All the parts necessary to assemble the engine are now made except for the exhaust pipe, fuel assembly, and for a couple of things that are nice, but not necessary to make the engine run.

The assembly starts with the piston, connecting rod, wrist pin and cylinder. I wipe a thin film of oil on all the parts as I assemble them except I put a good drop on the connecting rod at the wrist pin. I just use 20 or 30 weight shop oil.

Assy1.jpg


With the piston, wrist pin and connecting rod assembled, the piston is inserted into the cylinder. The transfer notch on the piston has to face transfer passage on the cylinder.

Assy2.jpg


The cylinder spacer is added to the bottom end of the cylinder and the cylinder is inserted into the crankcase and aligned so the intake and exhaust ports on the cylinder line up with the intake and exhaust openings on the crankcase.

The contra piston is inserted part way into the cylinder and the head bolted down to hold it all in place.

A gasket is placed on the crankshaft/front bearing assembly and it is installed in the front of the crankcase while guiding the connecting rod onto to the crank pin. A good drop of oil here is also a good thing. On V1, this assembly is glued in place with epoxy, so the crankcase and front bearing are cleaned before assembly and epoxy used to secure it all, and no gasket is used. On V2 and V3, assembly is secured with six 0-80 screws.

Assy3.jpg


Gail in NM,USA
 
With the head bolted on, the compression adjustment screw is run into the head until it touches the contra piston. The piston was adjusted to top dead center by rotating the crankshaft and feeling where top dead center was. Then the compression adjustment screw was tightened to move the contra piston down until it touched the piston. Again by feel and by rocking the crankshaft a little bit it was easy to tell when they touched and the screw was backed off until they did not touch.

The space between the top of the cylinder head and the bottom of the head on the compression adjustment screw was measured and a spacer made to fit on the screw was made. The length was made equal to the measured distance plus 0.010 inches. With the spacer in place, the screw can not press the contra piston closer than 0.010 to the piston.

The nominal operating compression ratio of 18:1 had been calculated to be with the contra piston to piston distance of about 0.025 inch. Since the compression screw has a 32 pitch thread, the operating point for the engine should be about 1/2 turn up from bottoming on the spacer.

Gail in NM,USA

compression7.jpg
 
Very nice work GailInNM :bow:
The last couple of close-up pictures nearly makes one forget the cylinder is about your thumb's thickness!

Regards, Arnold
 
Very Nice GailinNM :bow: Can't wait for the run video!!
Tony
 
Thanks Arnold. You got me curious with the thumb comment. I keep forgetting to put a size reference in the photos.
I ran a caliper over my thumb, and it measured 0.95 inch at the joint. The IMP cylinder is 0.87 inch diameter. Overall height is the length of my thumb, close enough. At 5'6" (almost) I am not a very big man so most thumbs will be larger. ;D

Tony,
This WIP is a compilation of three similar engines. It is being done after the fact except for a bit of tinkering and a few parts being made where I was not happy with the first ones.

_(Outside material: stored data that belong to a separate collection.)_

-- ==== Sys2Proof/Laws/Sequencer.lean ====
section
/-! SUPPORT. What the sequencer's operations can do: if they answer, the state they leave. -/

namespace Sys2Proof.Machine

/-- The states agree but for DB, DLEN and CARRY: what a run of encode injects may change. -/
def EncodeFrame (s t : State) : Prop :=
  t = { s with dlen := t.dlen, carry := t.carry, mem := t.mem }
    ∧ ∀ a, ¬ (0x2000 ≤ a ∧ a < 0x2000 + s.cfg.cmax) → t.mem.read a = s.mem.read a

/-- The states agree but for BB[0..L−1] and CARRY: what a run of decode injects may change. -/
def DecodeFrame (s t : State) : Prop :=
  t = { s with carry := t.carry, mem := t.mem }
    ∧ ∀ a, ¬ (0x1000 ≤ a ∧ a < 0x1000 + s.l.toNat) → t.mem.read a = s.mem.read a

theorem EncodeFrame.refl (s : State) : EncodeFrame s s := ⟨rfl, fun _ _ => rfl⟩

theorem DecodeFrame.refl (s : State) : DecodeFrame s s := ⟨rfl, fun _ _ => rfl⟩

theorem EncodeFrame.cfg {s t : State} (h : EncodeFrame s t) : t.cfg = s.cfg := by rw [h.1]

theorem EncodeFrame.trans {s t u : State} (h : EncodeFrame s t) (h' : EncodeFrame t u) : EncodeFrame s u := by
  refine ⟨?_, fun a ha => ?_⟩
  · rw [h'.1, h.1]
  · rw [h'.2 a (by rw [h.cfg]; exact ha), h.2 a ha]

theorem DecodeFrame.len {s t : State} (h : DecodeFrame s t) : t.l = s.l := by rw [h.1]

theorem DecodeFrame.trans {s t u : State} (h : DecodeFrame s t) (h' : DecodeFrame t u) : DecodeFrame s u := by
  refine ⟨?_, fun a ha => ?_⟩
  · rw [h'.1, h.1]
  · rw [h'.2 a (by rw [h.len]; exact ha), h.2 a ha]

/-! ### Lookups -/

theorem fwdElem_ok {s : State} {d v : Byte} : fwdElem s d = .ok v ↔ d.toNat < 255 ∧ v = s.elem .fwd d.toNat := by
  by_cases h : d.toNat < 255 <;> simp [fwdElem, Buf.size, h, eq_comm]

theorem lookup_eq_some {s : State} {c d : Byte} :
    lookup s c = some d ↔ c.toNat < s.cfg.domain ∧ s.elem .rev c.toNat = d ∧ d ≠ invalidMark := by
  simp only [lookup]
  split
  · next h => simp; omega
  · next h =>
    split
    · next h' => simp only [reduceCtorEq, h', false_iff]; rintro ⟨-, h, h'⟩; exact h' h.symm
    · next h' =>
      simp only [Option.some.injEq]
      exact ⟨fun h => ⟨by omega, h, h ▸ h'⟩, fun h => h.2.1⟩

theorem lookup_eq_none {s : State} {c : Byte} :
    lookup s c = none ↔ s.cfg.domain ≤ c.toNat ∨ s.elem .rev c.toNat = invalidMark := by
  simp only [lookup]; split <;> [simp_all; (split <;> simp_all)]

/-! ### Encode -/

theorem encInject_ok {b : Byte} {s t : State} :
    encInject b s = .ok t
      ↔ s.dlen.toNat ≤ s.cfg.cmax
        ∧ ∃ ds c, encDigits s.n b (s.cfg.cmax - s.dlen.toNat) (s.elems .db s.dlen.toNat) = some (ds, c)
          ∧ t = { s with mem := s.mem.store 0x2000 ds, dlen := BitVec.ofNat 16 ds.length, carry := c } := by
  simp only [encInject, run_bind_ok, readElems_ok]
  constructor
  · rintro ⟨_, ⟨hk, rfl⟩, h⟩
    split at h
    · cases h
    · next ds c hd =>
      simp only [run_bind_ok, storeElems_ok] at h
      obtain ⟨_, ⟨-, rfl⟩, h⟩ := h
      exact ⟨hk, ds, c, hd, (run_pure_ok.1 h).symm⟩
  · rintro ⟨hk, ds, c, hd, rfl⟩
    refine ⟨_, ⟨hk, rfl⟩, ?_⟩
    have hl := encDigits_length hd
    simp only [elems_length] at hl
    simp only [hd, run_bind_ok, storeElems_ok]
    exact ⟨_, ⟨by simp only [Buf.size]; omega, rfl⟩, rfl⟩

/-- The only fault of an encode inject within the buffer is a use of the divmod engine outside its contract. -/
theorem encInject_fault {b : Byte} {s : State} {e : Fault} (hk : s.dlen.toNat ≤ s.cfg.cmax)
    (h : encInject b s = .error e) :
    encDigits s.n b (s.cfg.cmax - s.dlen.toNat) (s.elems .db s.dlen.toNat) = none := by
  by_contra hn
  obtain ⟨⟨ds, c⟩, hd⟩ := Option.ne_none_iff_exists'.1 hn
  rw [encInject_ok.2 ⟨hk, ds, c, hd, rfl⟩] at h
  cases h

theorem encInject_frame {b : Byte} {s t : State} (h : encInject b s = .ok t) : EncodeFrame s t := by
  obtain ⟨hk, ds, c, hd, rfl⟩ := encInject_ok.1 h
  have hl := encDigits_length hd
  simp only [elems_length] at hl
  exact ⟨rfl, fun a ha => read_store_outside (by omega)⟩

theorem encInject_dlen {b : Byte} {s t : State} (h : encInject b s = .ok t) :
    s.dlen.toNat ≤ t.dlen.toNat ∧ t.dlen.toNat ≤ s.cfg.cmax := by
  obtain ⟨hk, ds, c, hd, rfl⟩ := encInject_ok.1 h
  have hl := encDigits_length hd
  have hw := cmax_le s.cfg
  simp only [elems_length] at hl
  simp only [BitVec.toNat_ofNat]
  rw [Nat.mod_eq_of_lt (by omega)]
  omega

theorem encInjectAll_cons {b : Byte} {bs : List Byte} {s u : State} :
    encInjectAll (b :: bs) s = .ok u ↔ ∃ t, encInject b s = .ok t ∧ encInjectAll bs t = .ok u := by
  simp only [encInjectAll, run_bind_ok]

theorem encInjectAll_frame {bs : List Byte} {s t : State} (h : encInjectAll bs s = .ok t) : EncodeFrame s t := by
  induction bs generalizing s with
  | nil => cases h; exact .refl _
  | cons b bs ih =>
    obtain ⟨u, h1, h2⟩ := encInjectAll_cons.1 h
    exact (encInject_frame h1).trans (ih h2)

theorem widthCompute_ok {s t : State} :
    widthCompute s = .ok t
      ↔ ∃ u v, upperBound s.l.toNat s.n.toNat = some u
        ∧ encInjectAll (List.replicate s.l.toNat 0xFF#8) (clearDigits { s with ub := u, carry := 0 }) = .ok v
        ∧ t = { v with w := v.dlen, wvalid := true } := by
  simp only [widthCompute]
  split
  · next h => simp [h]
  · next u h =>
    simp only [run_bind_ok, run_pure_ok, h, Option.some.injEq]
    constructor
    · rintro ⟨v, h1, rfl⟩; exact ⟨u, v, rfl, h1, rfl⟩
    · rintro ⟨_, v, rfl, h1, rfl⟩; exact ⟨v, h1, rfl⟩

theorem ensureWidth_ok {s t : State} :
    ensureWidth s = .ok t ↔ (s.wvalid = true ∧ t = s) ∨ (s.wvalid = false ∧ widthCompute s = .ok t) := by
  cases h : s.wvalid <;> simp [ensureWidth, h, eq_comm]

theorem accumulateBytes_ok {s t : State} :
    accumulateBytes s = .ok t
      ↔ s.l.toNat ≤ s.cfg.lmax
        ∧ encInjectAll (s.elems .bb s.l.toNat) (clearDigits { s with carry := 0 }) = .ok t := by
  simp only [accumulateBytes, run_bind_ok, readElems_ok, Buf.size]
  constructor
  · rintro ⟨_, ⟨hl, rfl⟩, h⟩; exact ⟨hl, h⟩
  · rintro ⟨hl, h⟩; exact ⟨_, ⟨hl, rfl⟩, h⟩

theorem mapM_fwdElem_ok {s : State} {ds cs : List Byte} :
    ds.mapM (fwdElem s) = .ok cs ↔ (∀ d ∈ ds, d.toNat < 255) ∧ cs = ds.map fun d => s.elem .fwd d.toNat := by
  induction ds generalizing cs with
  | nil => simp [pure, Except.pure, eq_comm]
  | cons d ds ih =>
    simp only [List.mapM_cons, run_bind_ok, run_pure_ok, ih, fwdElem_ok, List.mem_cons, forall_eq_or_imp,
      List.map_cons]
    constructor
    · rintro ⟨_, ⟨h1, rfl⟩, _, ⟨h2, rfl⟩, rfl⟩; exact ⟨⟨h1, h2⟩, rfl⟩
    · rintro ⟨⟨h1, h2⟩, rfl⟩; exact ⟨_, ⟨h1, rfl⟩, _, ⟨h2, rfl⟩, rfl⟩

theorem mapDigits_ok {k : Half} {s t : State} :
    mapDigits k s = .ok t
      ↔ k.toNat ≤ s.cfg.cmax ∧ (∀ i < k.toNat, (s.elem .db i).toNat < 255)
        ∧ t = { s with
            slen := k
            mem := s.mem.store 0x3000 ((s.elems .db k.toNat).map fun d => s.elem .fwd d.toNat) } := by
  simp only [mapDigits, run_bind_ok, readElems_ok, mapM_fwdElem_ok, storeElems_ok, run_pure_ok, Buf.size]
  constructor
  · rintro ⟨_, ⟨hk, rfl⟩, _, ⟨hd, rfl⟩, _, ⟨-, rfl⟩, rfl⟩
    exact ⟨hk, fun i hi => hd _ (mem_elems.2 ⟨i, hi, rfl⟩), rfl⟩
  · rintro ⟨hk, hd, rfl⟩
    refine ⟨_, ⟨hk, rfl⟩, _, ⟨fun d h => ?_, rfl⟩, _, ⟨by simpa using hk, rfl⟩, rfl⟩
    obtain ⟨i, hi, rfl⟩ := mem_elems.1 h
    exact hd i hi

/-! ### Decode -/

theorem decInject_ok {d : Byte} {s t : State} :
    decInject d s = .ok t
      ↔ s.l.toNat ≤ s.cfg.lmax
        ∧ t = { s with
            mem := s.mem.store 0x1000 (decBytes s.n d (s.elems .bb s.l.toNat)).1
            carry := (decBytes s.n d (s.elems .bb s.l.toNat)).2 } := by
  simp only [decInject, run_bind_ok, readElems_ok, storeElems_ok, run_pure_ok, Buf.size]
  constructor
  · rintro ⟨_, ⟨hl, rfl⟩, _, ⟨-, rfl⟩, rfl⟩; exact ⟨hl, rfl⟩
  · rintro ⟨hl, rfl⟩; exact ⟨_, ⟨hl, rfl⟩, _, ⟨by simpa using hl, rfl⟩, rfl⟩

theorem decInject_frame {d : Byte} {s t : State} (h : decInject d s = .ok t) : DecodeFrame s t := by
  obtain ⟨-, rfl⟩ := decInject_ok.1 h
  exact ⟨rfl, fun a ha => read_store_outside (by simpa using ha)⟩

theorem zeroBytes_frame {s t : State} (h : zeroBytes s = .ok t) : DecodeFrame s t := by
  obtain ⟨-, rfl⟩ := zeroBytes_ok.1 h
  exact ⟨rfl, fun a ha => read_store_outside (by simpa using ha)⟩

/-- The character loop at one more character: the lookup decides first, then the carry of the inject. -/
theorem decodeChars_cons {c : Byte} {cs : List Byte} {s t : State} :
    decodeChars (c :: cs) s = .ok t
      ↔ (lookup s c = none ∧ ∃ u, zeroBytes s = .ok u ∧ t = fail .invchar u)
        ∨ ∃ d u, lookup s c = some d ∧ decInject d s = .ok u
          ∧ ((u.carry ≠ 0#8 ∧ ∃ v, zeroBytes u = .ok v ∧ t = fail .overflow v)
            ∨ (u.carry = 0#8 ∧ decodeChars cs u = .ok t)) := by
  rw [decodeChars]
  split
  · next h =>
    simp only [run_bind_ok, run_pure_ok, h, true_and, reduceCtorEq, false_and, exists_false, or_false]
    exact exists_congr fun u => and_congr_right fun _ => eq_comm
  · next d h =>
    simp only [run_bind_ok, h, reduceCtorEq, false_and, false_or, Option.some.injEq, ne_eq]
    constructor
    · rintro ⟨u, h1, h2⟩
      refine ⟨d, u, rfl, h1, ?_⟩
      split at h2
      · next hc =>
        obtain ⟨v, h3, h4⟩ := run_bind_ok.1 h2
        exact .inl ⟨hc, v, h3, (run_pure_ok.1 h4).symm⟩
      · next hc => exact .inr ⟨by simpa using hc, h2⟩
    · rintro ⟨_, u, rfl, h1, h2⟩
      refine ⟨u, h1, ?_⟩
      rcases h2 with ⟨hc, v, h3, rfl⟩ | ⟨hc, h2⟩
      · rw [if_pos hc]; exact run_bind_ok.2 ⟨v, h3, rfl⟩
      · rw [if_neg (by simpa using hc)]; exact h2

theorem decodeChars_nil {s t : State} :
    decodeChars [] s = .ok t ↔ ∃ u, reverseElems .bb s.l.toNat s = .ok u ∧ t = finish u := by
  rw [decodeChars, run_bind_ok]
  exact exists_congr fun u => and_congr_right fun _ => by rw [run_pure_ok, eq_comm]

/-- What the character loop may change: ERR, CARRY and BB[0..L−1]; and the codes it can end with. -/
theorem decodeChars_frame {cs : List Byte} {s t : State} (h : decodeChars cs s = .ok t) :
    t = { s with err := t.err, carry := t.carry, mem := t.mem }
      ∧ (∀ a, ¬ (0x1000 ≤ a ∧ a < 0x1000 + s.l.toNat) → t.mem.read a = s.mem.read a)
      ∧ (t.err = .ok ∨ t.err = .invchar ∨ t.err = .overflow) := by
  induction cs generalizing s with
  | nil =>
    obtain ⟨u, hu, rfl⟩ := decodeChars_nil.1 h
    obtain ⟨-, rfl⟩ := reverseElems_ok.1 hu
    exact ⟨rfl, fun a ha => read_store_outside (by simpa [Buf.base] using ha), .inl rfl⟩
  | cons c cs ih =>
    rcases decodeChars_cons.1 h with ⟨-, u, hu, rfl⟩ | ⟨d, u, -, hu, ⟨-, v, hv, rfl⟩ | ⟨-, ht⟩⟩
    · have hf := zeroBytes_frame hu
      exact ⟨by rw [fail, hf.1], hf.2, .inr (.inl rfl)⟩
    · have hf := (decInject_frame hu).trans (zeroBytes_frame hv)
      exact ⟨by rw [fail, hf.1], hf.2, .inr (.inr rfl)⟩
    · have hf := decInject_frame hu
      obtain ⟨h1, h2, h3⟩ := ih ht
      exact ⟨by rw [h1, hf.1], fun a ha => by rw [h2 a (by rw [hf.len]; exact ha), hf.2 a ha], h3⟩

/-! ### ABUILD's loop -/

theorem enterChars_cons {i : Nat} {c : Byte} {cs : List Byte} {s t : State} :
    enterChars i (c :: cs) s = some t
      ↔ c.toNat < s.cfg.domain ∧ s.elem .rev c.toNat = invalidMark
        ∧ enterChars (i + 1) cs { s with mem := s.mem.write (0x5000 + c.toNat) (BitVec.ofNat 8 i) } = some t := by
  rw [enterChars]
  split
  · next h => simp; omega
  · next h =>
    split
    · next h' => simp [h']
    · next h' => simp only [ne_eq, not_not] at h'; simp [h', Buf.base]; omega

theorem enterChars_frame {i : Nat} {cs : List Byte} {s t : State} (h : enterChars i cs s = some t) :
    t = { s with mem := t.mem }
      ∧ ∀ a, ¬ (0x5000 ≤ a ∧ a < 0x5000 + s.cfg.domain) → t.mem.read a = s.mem.read a := by
  induction cs generalizing i s with
  | nil => cases h; exact ⟨rfl, fun _ _ => rfl⟩
  | cons c cs ih =>
    obtain ⟨hc, -, h⟩ := enterChars_cons.1 h
    obtain ⟨h1, h2⟩ := ih h
    refine ⟨by rw [h1], fun a ha => ?_⟩
    rw [h2 a ha, read_write, if_neg (by omega)]

end Sys2Proof.Machine
end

The first one was run in March and there is a linked video of it at:
http://www.homemodelenginemachinist.com/index.php?topic=4338.0
The other two been run also, but no video shot. I was not planning to post video of V1 and V3 as they are essentially the same engine with different external features and run the same.

Gail in NM,USA
 
In post 62 I detailed how to make the compression limiting sleeve, but I did not give all the reasons for using one. After all, most of the commercial compression ignition engines do not have any means to limit the contra piston position. The only really early popular engines that I remember that did so were the OK Cub engines.

If you read the early operating instructions of the commercial engines, most caution against using an electrical starter. That is fine advice, but if you watched the IMP video you know that I used a starting motor. About a dozen years ago I found that I could either hand prop engines or the next day I could raise my arm enough to do machining in the shop. NOT both.

When hand starting a small engine you can feel if a hydraulic lock is developing or if the compression is set too high. You lose this feel using an starting motor.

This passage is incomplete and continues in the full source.